Speaker
Description
The continuous growth of the orbital debris population has intensified the challenges associated with the sustainability of space activities, particularly in high-density orbital environments and under increasing competition for capacity. Although several debris mitigation and active removal approaches have been proposed, the operational limitations of such missions impose the need for strategic decisions regarding which objects should be prioritized, in what sequence, and under which criteria. Existing approaches often consider isolated factors or rely on static models, failing to adequately capture the dynamic, systemic, and interdependent nature of the orbital environment.
This work proposes an intelligent multi-criteria prioritization system to support decision-making in orbital debris removal missions, explicitly considering capacity and operational cost constraints.
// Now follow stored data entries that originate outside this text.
-- ==== Sys2Proof/Tests/Slice0.lean ====
section
/-! SUPPORT. Tests of the model: ill-formed terms that the checks refuse, the worked examples of the spec, and for every statement with
hypotheses a state and operands that meet them, clause by clause at boundary values. -/

namespace Sys2Proof.Tests.Slice0

open Sys2Proof Sys2Proof.Machine

set_option Elab.async false
set_option linter.unusedVariables false

/-! ### States the tests start from -/

/-- In service, powered, otherwise as after reset. -/
def live : State := { State.reset with boot := { phase := 15 }, power := { on := true } }

/-- In service, the last channel as given. -/
def chanState (c : Channel) : State := { live with chans := [(1535, c)] }

/-- A fold over `bs` from the number `n`, every value worked out before the next byte. -/
def foldRun (f : Nat → Byte → Nat) (bs : List Byte) : Nat → Nat :=
  bs.foldr (fun b k n => match f n b with | 0 => k 0 | m + 1 => k (m + 1)) id

theorem foldRun_eq {w : Nat} (g : BitVec w → Byte → BitVec w) (bs : List Byte) : ∀ n < 2 ^ w,
    foldRun (fun n b => (g (BitVec.ofNat w n) b).toNat) bs n = (bs.foldl g (BitVec.ofNat w n)).toNat := by
  induction bs with
  | nil => intro n h; simp [foldRun, Nat.mod_eq_of_lt h]
  | cons b bs ih =>
    intro n h
    have e : foldRun (fun n b => (g (BitVec.ofNat w n) b).toNat) (b :: bs) n =
        foldRun (fun n b => (g (BitVec.ofNat w n) b).toNat) bs (g (BitVec.ofNat w n) b).toNat := by
      simp only [foldRun, List.foldr_cons]; split <;> simp_all
    rw [e, ih _ (BitVec.isLt _), List.foldl_cons, BitVec.ofNat_toNat, BitVec.setWidth_eq]

theorem crc16_of_run (bs : List Byte) (v : BitVec 16)
    (h : foldRun (fun n b => (crc16Byte (BitVec.ofNat 16 n) b).toNat) bs 65535 = v.toNat) : crc16 bs = v :=
  BitVec.eq_of_toNat_eq ((foldRun_eq crc16Byte bs 65535 (by decide)).symm.trans h)

/-- A flit of payload kind whose header's first sixteen bits are 4095, with its check. -/
def flitOne : BitVec 2048 := BitVec.ofNat 2048 (4095 + 60797 * 2 ^ 2032)

/-- The last partition, active on the last VF, and what the fields given say of it. -/
def partState (h : Handle) (x : Ctx) (n : Nat) : State :=
  { live with
    parts := [(63, { st := .active, port := 3, vf := 15, handles := [(63, h)] })]
    ctxs := [(63, x)]
    pages := [(67, { en := true, fetched := [{ data := BitVec.ofNat 512 n }] })] }

/-- A descriptor `n` on the admin ring of the last port. -/
def adminState (n : Nat) (ps : Tab Part) (x : Ctx) : State :=
  { live with parts := ps, ctxs := [(63, x)], pages := [(51, { en := true, fetched := [{ data := BitVec.ofNat 512 n }] })] }

/-- The first bytes of slot 0: three tensor descriptors of one element, of FP32, FP8 and INT32; a cargo record of 4608 groups, each of
one slice of one block; a berth record of tile 15, its cargoes in slot 15. -/
def image : List Host.Cell :=
  [(16, 1), (20, 1), (24, 1), (28, 1), (32, 4), (6442451079, 4), (6442451088, 1), (6442451092, 1), (6442451096, 1), (6442451100, 1),
   (6442451104, 1), (12884902151, 1), (12884902160, 1), (12884902164, 1), (12884902168, 1), (12884902172, 1), (12884902176, 4),
   (19327353225, 18), (19327353228, 1), (19327353232, 1), (19327353236, 1), (25769804348, 15), (25769804351, 128), (25904022081, 1),
   (25904022082, 1)]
The approach integrates technical variables such as collision probability (Pc), altitude and orbital regime (LEO, MEO, GEO), local object density, orbital parameters (inclination, eccentricity), orbital lifetime, area-to-mass ratio, and the potential contribution to cascading fragmentation events. Additionally, mission feasibility factors are considered, including estimated energy cost (delta-v), orbital accessibility, and the possibility of chaining multiple removals within a single trajectory.
The system aims not only to select targets but also to define an optimized removal sequence over time, formulating the problem as a constrained multi-objective optimization, in which the goal is to maximize global risk reduction while minimizing operational costs and capacity limitations. This approach enables the treatment of debris removal as a dynamic resource allocation problem within an evolving environment.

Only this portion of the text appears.